Working from the entries below, give again each line from the first through the one containing "open Sys2Proof.Machine", exactly and with nothing else.

(Data entries)
• • • • •

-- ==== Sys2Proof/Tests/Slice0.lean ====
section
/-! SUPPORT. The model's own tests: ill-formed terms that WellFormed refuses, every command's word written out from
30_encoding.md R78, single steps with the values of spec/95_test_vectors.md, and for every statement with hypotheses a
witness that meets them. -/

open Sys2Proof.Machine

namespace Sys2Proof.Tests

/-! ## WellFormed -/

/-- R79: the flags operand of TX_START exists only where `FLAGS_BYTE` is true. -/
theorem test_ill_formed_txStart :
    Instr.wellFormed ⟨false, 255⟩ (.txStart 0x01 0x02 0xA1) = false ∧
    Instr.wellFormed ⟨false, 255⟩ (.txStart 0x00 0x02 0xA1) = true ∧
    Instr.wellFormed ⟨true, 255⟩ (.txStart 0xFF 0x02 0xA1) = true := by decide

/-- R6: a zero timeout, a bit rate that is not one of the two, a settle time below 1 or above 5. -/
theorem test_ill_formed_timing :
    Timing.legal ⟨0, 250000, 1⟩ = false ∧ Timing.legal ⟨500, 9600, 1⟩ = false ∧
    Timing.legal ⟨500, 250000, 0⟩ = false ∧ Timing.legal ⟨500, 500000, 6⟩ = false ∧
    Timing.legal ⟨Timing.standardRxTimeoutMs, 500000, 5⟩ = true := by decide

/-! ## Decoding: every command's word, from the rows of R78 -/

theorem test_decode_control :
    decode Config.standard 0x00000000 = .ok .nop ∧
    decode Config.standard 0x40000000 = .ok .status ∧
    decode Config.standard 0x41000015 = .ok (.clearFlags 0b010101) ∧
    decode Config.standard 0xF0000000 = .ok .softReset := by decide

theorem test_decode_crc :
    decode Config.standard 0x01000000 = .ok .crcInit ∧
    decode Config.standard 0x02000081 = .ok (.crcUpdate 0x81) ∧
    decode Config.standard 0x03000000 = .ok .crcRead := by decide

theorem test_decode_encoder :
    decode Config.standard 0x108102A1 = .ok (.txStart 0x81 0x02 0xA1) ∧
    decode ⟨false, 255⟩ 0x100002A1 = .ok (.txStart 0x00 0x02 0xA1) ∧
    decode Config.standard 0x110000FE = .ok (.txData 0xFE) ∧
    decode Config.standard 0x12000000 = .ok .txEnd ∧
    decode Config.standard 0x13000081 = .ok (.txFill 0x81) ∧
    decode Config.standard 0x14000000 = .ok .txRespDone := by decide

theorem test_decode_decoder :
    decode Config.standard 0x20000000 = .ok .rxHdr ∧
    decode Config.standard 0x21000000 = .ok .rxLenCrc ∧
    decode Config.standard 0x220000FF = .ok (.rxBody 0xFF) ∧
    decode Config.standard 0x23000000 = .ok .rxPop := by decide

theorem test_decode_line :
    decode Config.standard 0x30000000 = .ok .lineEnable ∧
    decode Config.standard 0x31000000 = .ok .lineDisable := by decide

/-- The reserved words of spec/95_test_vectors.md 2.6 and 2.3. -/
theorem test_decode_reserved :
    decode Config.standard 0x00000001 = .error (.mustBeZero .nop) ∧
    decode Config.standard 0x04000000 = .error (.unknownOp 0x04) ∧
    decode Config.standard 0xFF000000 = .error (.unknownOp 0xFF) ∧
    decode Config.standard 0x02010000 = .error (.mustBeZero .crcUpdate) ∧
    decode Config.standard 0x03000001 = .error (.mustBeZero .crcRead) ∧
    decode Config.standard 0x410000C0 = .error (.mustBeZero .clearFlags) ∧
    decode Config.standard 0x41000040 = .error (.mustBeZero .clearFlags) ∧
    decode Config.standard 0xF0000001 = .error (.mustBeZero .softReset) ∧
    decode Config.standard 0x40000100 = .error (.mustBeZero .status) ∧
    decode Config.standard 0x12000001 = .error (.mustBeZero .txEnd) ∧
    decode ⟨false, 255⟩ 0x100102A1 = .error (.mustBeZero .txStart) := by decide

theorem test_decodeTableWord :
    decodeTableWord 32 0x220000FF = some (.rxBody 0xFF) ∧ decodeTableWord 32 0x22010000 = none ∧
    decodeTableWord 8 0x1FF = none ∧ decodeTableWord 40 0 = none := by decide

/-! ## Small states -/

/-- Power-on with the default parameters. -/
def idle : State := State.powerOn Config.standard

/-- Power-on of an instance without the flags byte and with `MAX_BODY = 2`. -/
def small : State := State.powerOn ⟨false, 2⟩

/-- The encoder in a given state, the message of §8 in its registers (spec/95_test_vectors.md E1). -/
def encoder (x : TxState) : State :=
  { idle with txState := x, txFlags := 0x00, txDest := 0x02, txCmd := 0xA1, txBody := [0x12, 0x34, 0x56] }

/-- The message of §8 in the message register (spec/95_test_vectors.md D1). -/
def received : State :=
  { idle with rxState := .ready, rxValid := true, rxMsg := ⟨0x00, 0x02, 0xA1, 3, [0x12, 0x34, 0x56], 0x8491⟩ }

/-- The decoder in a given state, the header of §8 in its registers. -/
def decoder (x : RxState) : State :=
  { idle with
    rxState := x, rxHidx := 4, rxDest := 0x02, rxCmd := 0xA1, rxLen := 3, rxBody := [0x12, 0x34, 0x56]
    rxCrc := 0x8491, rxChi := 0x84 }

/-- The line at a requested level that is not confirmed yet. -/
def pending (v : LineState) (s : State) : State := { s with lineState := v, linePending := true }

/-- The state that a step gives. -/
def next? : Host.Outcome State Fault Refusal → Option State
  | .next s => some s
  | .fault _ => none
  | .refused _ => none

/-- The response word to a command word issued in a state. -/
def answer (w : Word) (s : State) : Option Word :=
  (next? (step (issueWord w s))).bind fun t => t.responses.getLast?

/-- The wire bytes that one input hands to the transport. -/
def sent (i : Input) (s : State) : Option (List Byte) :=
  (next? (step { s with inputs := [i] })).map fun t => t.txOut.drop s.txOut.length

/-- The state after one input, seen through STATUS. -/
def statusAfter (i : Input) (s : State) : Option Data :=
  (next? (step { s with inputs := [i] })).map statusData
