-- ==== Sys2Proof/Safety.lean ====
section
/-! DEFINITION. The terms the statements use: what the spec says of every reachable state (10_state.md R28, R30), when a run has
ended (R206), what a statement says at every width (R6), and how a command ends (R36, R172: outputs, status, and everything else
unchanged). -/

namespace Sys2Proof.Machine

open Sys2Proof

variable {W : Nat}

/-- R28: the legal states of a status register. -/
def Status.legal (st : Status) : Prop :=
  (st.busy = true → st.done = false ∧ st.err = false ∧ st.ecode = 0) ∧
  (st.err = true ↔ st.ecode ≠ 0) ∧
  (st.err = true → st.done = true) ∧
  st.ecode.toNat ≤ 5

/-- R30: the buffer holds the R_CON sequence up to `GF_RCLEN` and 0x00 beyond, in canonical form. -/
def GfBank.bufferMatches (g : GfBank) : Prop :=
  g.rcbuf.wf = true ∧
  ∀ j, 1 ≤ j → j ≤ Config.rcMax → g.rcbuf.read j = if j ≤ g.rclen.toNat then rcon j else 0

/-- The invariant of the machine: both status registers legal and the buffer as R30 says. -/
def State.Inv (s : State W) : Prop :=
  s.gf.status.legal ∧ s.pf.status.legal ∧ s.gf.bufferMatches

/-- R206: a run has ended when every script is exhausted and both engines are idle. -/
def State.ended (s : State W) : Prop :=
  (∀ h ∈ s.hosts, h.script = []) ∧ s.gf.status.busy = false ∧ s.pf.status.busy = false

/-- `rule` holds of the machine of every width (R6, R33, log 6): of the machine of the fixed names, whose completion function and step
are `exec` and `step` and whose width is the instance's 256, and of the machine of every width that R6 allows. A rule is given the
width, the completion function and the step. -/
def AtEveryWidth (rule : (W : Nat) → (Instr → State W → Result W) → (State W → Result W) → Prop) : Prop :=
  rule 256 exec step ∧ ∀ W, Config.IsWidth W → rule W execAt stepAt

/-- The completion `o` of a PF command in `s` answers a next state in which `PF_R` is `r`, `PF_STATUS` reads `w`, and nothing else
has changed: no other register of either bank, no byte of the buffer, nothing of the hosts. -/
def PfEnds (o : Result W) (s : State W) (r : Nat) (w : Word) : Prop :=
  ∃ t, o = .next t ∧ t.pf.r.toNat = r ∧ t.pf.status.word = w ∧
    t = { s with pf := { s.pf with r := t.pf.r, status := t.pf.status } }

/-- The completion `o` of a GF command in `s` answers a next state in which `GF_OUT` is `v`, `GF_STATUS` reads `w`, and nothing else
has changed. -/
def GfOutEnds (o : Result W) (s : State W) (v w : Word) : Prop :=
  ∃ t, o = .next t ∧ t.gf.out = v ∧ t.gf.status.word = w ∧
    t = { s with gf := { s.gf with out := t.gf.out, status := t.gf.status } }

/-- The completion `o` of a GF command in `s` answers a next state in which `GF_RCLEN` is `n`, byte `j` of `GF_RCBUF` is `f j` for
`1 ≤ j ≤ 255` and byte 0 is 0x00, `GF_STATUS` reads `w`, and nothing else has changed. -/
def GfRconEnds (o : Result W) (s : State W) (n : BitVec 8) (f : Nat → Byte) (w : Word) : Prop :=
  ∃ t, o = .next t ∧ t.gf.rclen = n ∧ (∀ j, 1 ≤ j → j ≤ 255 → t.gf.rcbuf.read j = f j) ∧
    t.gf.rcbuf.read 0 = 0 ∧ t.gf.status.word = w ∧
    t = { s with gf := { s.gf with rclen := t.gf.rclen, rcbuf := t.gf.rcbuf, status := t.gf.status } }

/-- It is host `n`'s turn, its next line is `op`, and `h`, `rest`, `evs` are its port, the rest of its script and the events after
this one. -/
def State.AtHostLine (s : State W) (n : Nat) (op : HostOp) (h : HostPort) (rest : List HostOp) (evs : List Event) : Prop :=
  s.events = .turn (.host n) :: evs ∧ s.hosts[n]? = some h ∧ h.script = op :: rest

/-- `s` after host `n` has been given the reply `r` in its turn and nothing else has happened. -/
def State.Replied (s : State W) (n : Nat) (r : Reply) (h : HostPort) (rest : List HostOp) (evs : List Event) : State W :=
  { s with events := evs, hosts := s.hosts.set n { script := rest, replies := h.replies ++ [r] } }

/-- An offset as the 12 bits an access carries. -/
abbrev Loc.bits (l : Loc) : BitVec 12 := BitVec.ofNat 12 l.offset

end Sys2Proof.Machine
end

• • • • •

§ **Result for this exercise**
-- ==== Sys2Proof/Tests/Slice0.lean ====
section
/-! SUPPORT. The model's own tests: ill-formed terms that WellFormed refuses, every command's word written out from
30_encoding.md R78, single steps with the values of spec/95_test_vectors.md, and for every statement with hypotheses a
witness that meets them. -/

open Sys2Proof.Machine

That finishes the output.